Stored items
--- START ---

-- ==== Sys2Proof/Machine/Operands.lean ====
section
/-! DEFINITION. The fields of words: bytes and byte lanes, header words, samples, flag-map words,
parameter clamping, and the integer arithmetic of fades and interpolation. -/
namespace Sys2Proof.Machine

/-! ### Bytes and byte enables (R185) -/

/-- Byte `i` of a word: bits 8i + 7 to 8i (R185). -/
def byteOf (w : Word) (i : Nat) : Byte := w.extractLsb' (8 * i) 8

/-- The word of the bytes at four consecutive addresses (R185). -/
def wordOfBytes (b0 b1 b2 b3 : Byte) : Word := b3 ++ b2 ++ b1 ++ b0

/-- The bytes of `new` whose enables are set, the others of `old` (R134, R172). -/
def mergeBytes (old new : Word) (enables : BitVec 4) : Word :=
  let pick (i : Nat) : Byte := if enables.getLsbD i then byteOf new i else byteOf old i
  wordOfBytes (pick 0) (pick 1) (pick 2) (pick 3)

/-- All four byte enables. -/
def allEnables : BitVec 4 := 15

/-! ### Header words (R25, R185) -/

/-- The label value: bits 18:0. -/
def headerValue (w : Word) : Nat := (w.extractLsb' 0 19).toNat

/-- Address-valid: bit 31. -/
def headerValid (w : Word) : Bool := w.getLsbD 31

/-- The label recorded: a value of 450,000 or more is clamped to 449,999 (R25). -/
def headerLabel (w : Word) : Nat :=
  if headerValue w < Config.labelCount then headerValue w else Config.labelCount - 1

/-- A label is trusted when address-valid is set and the value is below 450,000 (R25). -/
def headerTrusted (w : Word) : Bool := headerValid w && headerValue w < Config.labelCount

/-! ### Frame words (R185) -/

/-- The left sample, bits 31:16, signed. -/
def leftOf (w : Word) : Int := (w.extractLsb' 16 16).toInt

/-- The right sample, bits 15:0, signed. -/
def rightOf (w : Word) : Int := (w.extractLsb' 0 16).toInt

/-- The frame word of two samples. -/
def frameOf (l r : Int) : Word := (BitVec.ofInt 16 l : BitVec 16) ++ (BitVec.ofInt 16 r : BitVec 16)

/-- Apply one function to each sample of a frame. -/
def mapFrame (f : Int → Int) (w : Word) : Word := frameOf (f (leftOf w)) (f (rightOf w))

/-- Fade-out value at step k: trunc(v × (64 − k) ÷ 64), and 0 from k = 64 on (R118). -/
def fadeOutFrame (source : Word) (k : Nat) : Word :=
  if k < 64 then mapFrame (fun v => (v * (64 - (k : Int))).tdiv 64) source else 0

/-- Fade-in value at step k: trunc(x × k ÷ 64), and unscaled with no fade running, k = 0 (R119). -/
def fadeInFrame (x : Word) (k : Nat) : Word :=
  if k = 0 then x else mapFrame (fun v => (v * (k : Int)).tdiv 64) x

/-- Interpolated sample i of a run of n: a + trunc((b − a) × i ÷ (n + 1)) (R117). -/
def interpSample (a b : Int) (n i : Nat) : Int := a + ((b - a) * (i : Int)).tdiv ((n : Int) + 1)

/-- Interpolated frame i of a run of n, each channel separately (R117). -/
def interpFrame (a b : Word) (n i : Nat) : Word :=
  frameOf (interpSample (leftOf a) (leftOf b) n i) (interpSample (rightOf a) (rightOf b) n i)

/-- The per-frame term |ΔL| + |ΔR| (R75). -/
def frameTerm (x y : Word) : Nat :=
  (leftOf x - leftOf y).natAbs + (rightOf x - rightOf y).natAbs

/-! ### Flag maps (R2, R185) -/

/-- Flag-map word m of a set of marks: bit i mod 32 holds the mark of frame i, for i from 32m on;
bits beyond frame 587 are 0 (R2, R185). -/
def flagMapWord (marks : BitVec 588) (m : Nat) : Word := (marks >>> (32 * m)).setWidth 32

/-- The erasure bit of frame i in its flag-map word (R185). -/
def markIn (flagWord : Word) (i : Nat) : Bool := flagWord.getLsbD (i % 32)

/-- Set or clear the bit of frame i. -/
def setMark (marks : BitVec 588) (i : Nat) (b : Bool) : BitVec 588 :=
  if b then marks ||| BitVec.twoPow 588 i else marks &&& ~~~(BitVec.twoPow 588 i)

/-- How many bits are set, counting from bit `n - 1` down. -/
def countBits (bits : Nat) : Nat → Nat
  | 0 => 0
  | n + 1 => (if bits.testBit n then 1 else 0) + countBits bits n

/-- How many frames are marked. -/
def countMarks (marks : BitVec 588) : Nat := countBits marks.toNat 588

/-! ### Blocks and positions (00 section 5.3) -/

/-- block(x) = floor(x ÷ 588). -/
def blockOf (x : Nat) : Nat := x / Config.frames

/-- First labelled frame of a block. -/
def blockStart (label : Nat) : Nat := label * Config.frames

/-- Last labelled frame of a block. -/
def blockLast (label : Nat) : Nat := label * Config.frames + 587

/-! ### Parameters (R173) -/

/-- Raise to the low end, lower to the high end (R173). -/
def clampTo (lo hi v : Nat) : Nat := if v < lo then lo else if hi < v then hi else v

/-- A base: low twelve bits taken as zero, a base above 0xFFF000 becoming 0xFFF000 (R173). -/
def clampBase (v : Nat) : Nat := clampTo 0 0xFFF000 (v / 4096 * 4096)

/-- The in-effect values a staged set converts into (R173). -/
def clampParams (staged : List Word) : Params :=
  let v (i : Nat) : Nat := (staged.getD i 0).toNat
  { ringBase := clampBase (v 0), ringSlots := clampTo 64 1024 (v 1)
    intakeBase := clampBase (v 2), playBase := clampBase (v 3)
    lowWater := clampTo 1 255 (v 4), holdMargin := clampTo 2 32 (v 5)
    distrust := clampTo 0 7 (v 6), matchLen := clampTo 8 64 (v 7)
    span := clampTo 0 1176 (v 8), tol := clampTo 0 1023 (v 9)
    preroll := clampTo 1 15 (v 10), seekTimeout := clampTo 2 255 (v 11)
    retryLimit := clampTo 0 7 (v 12), gapLimit := clampTo 0 588 (v 13)
    gapLead := clampTo 8 255 (v 14), gapOrder := clampTo 0 1 (v 15)
    interpMax := clampTo 0 16 (v 16), shkFilter := clampTo 0 3 (v 17)
    deb := clampTo 4 64 (v 18), supplyLevel := clampTo 0 7 (v 19)
    supplyFilter := clampTo 0 3 (v 20) }

/-- SHK_FILTER in microseconds by its code (R173). -/
def shkFilterTime (code : Nat) : Nat :=
  match code with
  | 0 => 0
  | 1 => 2
  | 2 => 8
  | _ => 32

/-- SUPPLY_FILTER in microseconds by its code (R173). -/
def supplyFilterTime (code : Nat) : Nat :=
  match code with
  | 0 => 1
  | 1 => 4
  | 2 => 16
  | _ => 64

/-- A frame argument is lowered to 264,599,999 when the command is taken (R175). -/
def frameArgument (x : Word) : Nat := min x.toNat Config.lastFrame

/-! ### Supply levels (R161), in millivolts -/

/-- 4.30 V + 0.05 V × SUPPLY_LEVEL. -/
def fallLevel (p : Params) : Nat := 4300 + 50 * p.supplyLevel

/-- 50 mV above the fall level. -/
def releaseLevel (p : Params) : Nat := fallLevel p + 50

/-- The raw condition of R161. -/
def supplyCondition (p : Params) (vmain : Nat) : SupplyCondition :=
  if vmain < fallLevel p then .below else if releaseLevel p ≤ vmain then .above else .between

/-- The power-on threshold, 3.9 V (R165). -/
abbrev powerOnLevel : Nat := 3900

/-- The retention level of VBAK, 2.0 V (R168). -/
abbrev retentionLevel : Nat := 2000

end Sys2Proof.Machine
end

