/-! ### The end of the tail capture (R52) -/

/-- One event kept during the capture acts; if a new capture runs by then it is kept again. -/
def actDeferred (s : State) (d : Deferred) : State :=
  if s.rc.capture.isSome then deferEvent d s
  else
    match d with
    | .report => takeReport s
    | .shock => lineBreak .shock s
    | .trackLost => lineBreak .trackLost s

/-- TAIL_CAPTURE_END: the tail is stored; a return publishes and enters SEEKING, LOST is left by R53;
then what was kept acts, in the state this leaves (R52). -/
def tailCaptureEnd (s : State) : State :=
  match s.rc.capture with
  | none => s
  | some c =>
    if captureDone c then
      let kept := s.rc.deferred
      let s := s.onRc fun r =>
        { r with
          tail := c.items.map fun it => it.value.getD noSource
          capture := none, deferred := [] }
      let s := if c.returns then enterSeeking s else lostExit s
      settleArbiter (tryEvaluate (kept.foldl actDeferred s))
    else s

/-! ### The deadline (R56) -/

/-- The deadline counter runs in SEEKING, MATCHING, BRIDGING and GAPFETCH until the fetch ends (R56,
R64). -/
def deadlineRuns (s : State) : Bool :=
  match s.rc.phase with
  | .seeking => true
  | .matching => true
  | .bridging => true
  | .gapFetch =>
    match s.gaps.fetch with
    | some r => r.phase == .fetching
    | none => false
  | .parked => false
  | .starting => false
  | .streaming => false
  | .holding => false
  | .lost => false

/-- BLOCK_PERIOD_BOUNDARY: the running counter falls by one; at 1 it holds during an evaluation (R56). -/
def blockPeriodBoundary (s : State) : State :=
  if deadlineRuns s then
    if s.rc.deadline = 1 ∧ evaluating s then s
    else s.onRc fun r => { r with deadline := r.deadline - 1 }
  else s

/-- An expiry (R56): the attempt fails (R60), the bridge re-arms (R62), or the fetch ends (R64, R98). -/
def expire (s : State) : State :=
  match s.rc.phase with
  | .seeking => attemptFail s
  | .matching => attemptFail s
  | .bridging => enterBridging (dropRrq (freeRun s))
  | .gapFetch => fetchEnd (dropRrq s)
  | .parked => s
  | .starting => s
  | .streaming => s
  | .holding => s
  | .lost => s

/-- An expiry is due: the running counter stands at 0, and in MATCHING no evaluation is in progress, which
no expiry can end (R56, R79; log 34). -/
def expiryDue (s : State) : Bool :=
  deadlineRuns s && s.rc.deadline == 0 && !(s.rc.phase == .matching && evaluating s)

/-- DEADLINE_EXPIRY (R56, R79). -/
def deadlineExpiry (s : State) : State := if expiryDue s then settleArbiter (expire s) else s

/-! ### Evaluations and retries -/

/-- EVALUATION_END: the decision when E reaches P + S − 1, another evaluation when the run has grown,
otherwise IDLE (R73, R78; log 13). -/
def evaluationEnd (s : State) : State :=
  match s.me.attempt with
  | some a =>
    if evaluationDone s then
      let s := s.onMe fun m => { m with activity := .idle }
      let reached : Bool := match a.scoredTo with
        | some e => a.p + a.span ≤ e + 1
        | none => false
      settleArbiter (if reached then decideMatch a.best s else tryEvaluate s)
    else s
  | none => s

/-- SPLICE_RETRY: a waiting splice is asked again at a retirement report (R12, R59). -/
def spliceRetry (s : State) : State :=
  match s.rc.wait with
  | .splice d =>
    if s.rc.phase = .matching ∧ s.map.retireReport then
      trySplice d (s.onMap fun m => { m with retireReport := false })
    else s
  | _ => s

/-- BRIDGE_RETRY: a held bridge head is asked again at a retirement report (R12, R62). -/
def bridgeRetry (s : State) : State :=
  if s.rc.wait = .bridge ∧ s.rc.phase = .bridging ∧ s.map.retireReport then
    tryBridge (s.onMap fun m => { m with retireReport := false })
  else s

/-! ### Alignment and merge (R85 to R87) -/

/-- ALIGNMENT_END: accepted with an offset, the frame merge begins; otherwise *nothing merged*, with
the erasure count as it stood (R85, R86). -/
def alignmentEnd (s : State) : State :=
  match s.me.align with
  | some a =>
    if s.me.activity = .aligning ∧ a.stage = .scored then
      match alignmentOffset a with
      | some d => s.onMe fun m => beginMerge d m a
      | none => settleArbiter (tryEvaluate (mergeOutcome (slotAt s a.slot).erasures (endAlignment s)))
    else s
  | none => s

/-- The Gap Scheduler's consent (R99). -/
def grantsMerge (s : State) : Bool :=
  match s.gaps.fetch with
  | some r => !r.late && !r.abandoned && gapPresent s r
  | none => false
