-- ==== Sys2Proof/WellFormed.lean ====
section
/-! DEFINITION. Which terms of `Instr` are commands the outside can send. -/
namespace Sys2Proof

/-- A request is 1 to 8 words long (R129). -/
def Transfer.wellFormed : Transfer → Bool
  | .read n => 1 ≤ n && n ≤ 8
  | .write beats => 1 ≤ beats.length && beats.length ≤ 8

/-- The word offsets of parameter, command and argument words (R186). -/
def isParameterOffset (offset : BitVec 10) : Bool :=
  let o := offset.toNat
  o % 4 == 0 && (o ≤ 0x50 || (0x80 ≤ o && o ≤ 0x8C))

/-- The operands a command can carry: the range of each field by the rule of its row. -/
def Instr.wellFormed : Instr → Bool
  | .badCommand code => 8 ≤ code.toNat
  | .parameterWordWrite offset _ _ => isParameterOffset offset
  | .portRequestArrive r => r.transfer.wellFormed
  | .intakeFrame index _ _ _ => index < Config.frames
  | .intakeUnusedBeat offset => 2356 ≤ offset && offset ≤ 4092 && offset % 4 == 0
  | .start _ => true
  | .load _ _ => true
  | .eject => true
  | .pause => true
  | .play => true
  | .apply => true
  | .forget _ => true
  | .enableWordWrite _ _ => true
  | .acknowledgeWordWrite _ _ => true
  | .captureFirstWordRead => true
  | .captureLastWordRead => true
  | .memoryGrant => true
  | .protectedBeat _ _ _ => true
  | .intakeHeader _ _ => true
  | .blockReport => true
  | .shockEvent => true
  | .shkFall => true
  | .trackLostEvent => true
  | .trackRegainedEvent => true
  | .tailCaptureEnd => true
  | .blockPeriodBoundary => true
  | .deadlineExpiry => true
  | .evaluationEnd => true
  | .spliceRetry => true
  | .bridgeRetry => true
  | .alignmentEnd => true
  | .mergeFramesWritten => true
  | .mergeFlagMapWritten => true
  | .burstTake => true
  | .burstComplete => true
  | .tick _ => true
  | .trayOpen => true
  | .trayClose => true
  | .snapshotWriteEnd => true
  | .supplyFallTaken vmain => 3900 ≤ vmain
  | .supplyRiseTaken vmain => 3900 ≤ vmain
  | .firstSupplyCompare vmain => 3900 ≤ vmain
  | .powerOnThresholdFall vmain _ => vmain < 3900
  | .powerOnDelayEnd vmain _ => 3900 ≤ vmain
  | .vbakLow vbak => vbak < 2000
  | .rstnAssert => true
  | .rstnRelease _ => true

end Sys2Proof
end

--- END ---

◆ WORK ORDER:
With the line that has "deadlineRuns s &&" as the first and the line that has "match s.me.attempt with" as the last, repeat exactly that run of lines above and no more.

◆ ANSWER SECTION:
  deadlineRuns s && s.rc.deadline == 0 && !(s.rc.phase == .matching && evaluating s)

/-- DEADLINE_EXPIRY (R56, R79). -/
def deadlineExpiry (s : State) : State := if expiryDue s then settleArbiter (expire s) else s

/-! ### Evaluations and retries -/

/-- EVALUATION_END: the decision when E reaches P + S − 1, another evaluation when the run has grown,
otherwise IDLE (R73, R78; log 13). -/
def evaluationEnd (s : State) : State :=
  match s.me.attempt with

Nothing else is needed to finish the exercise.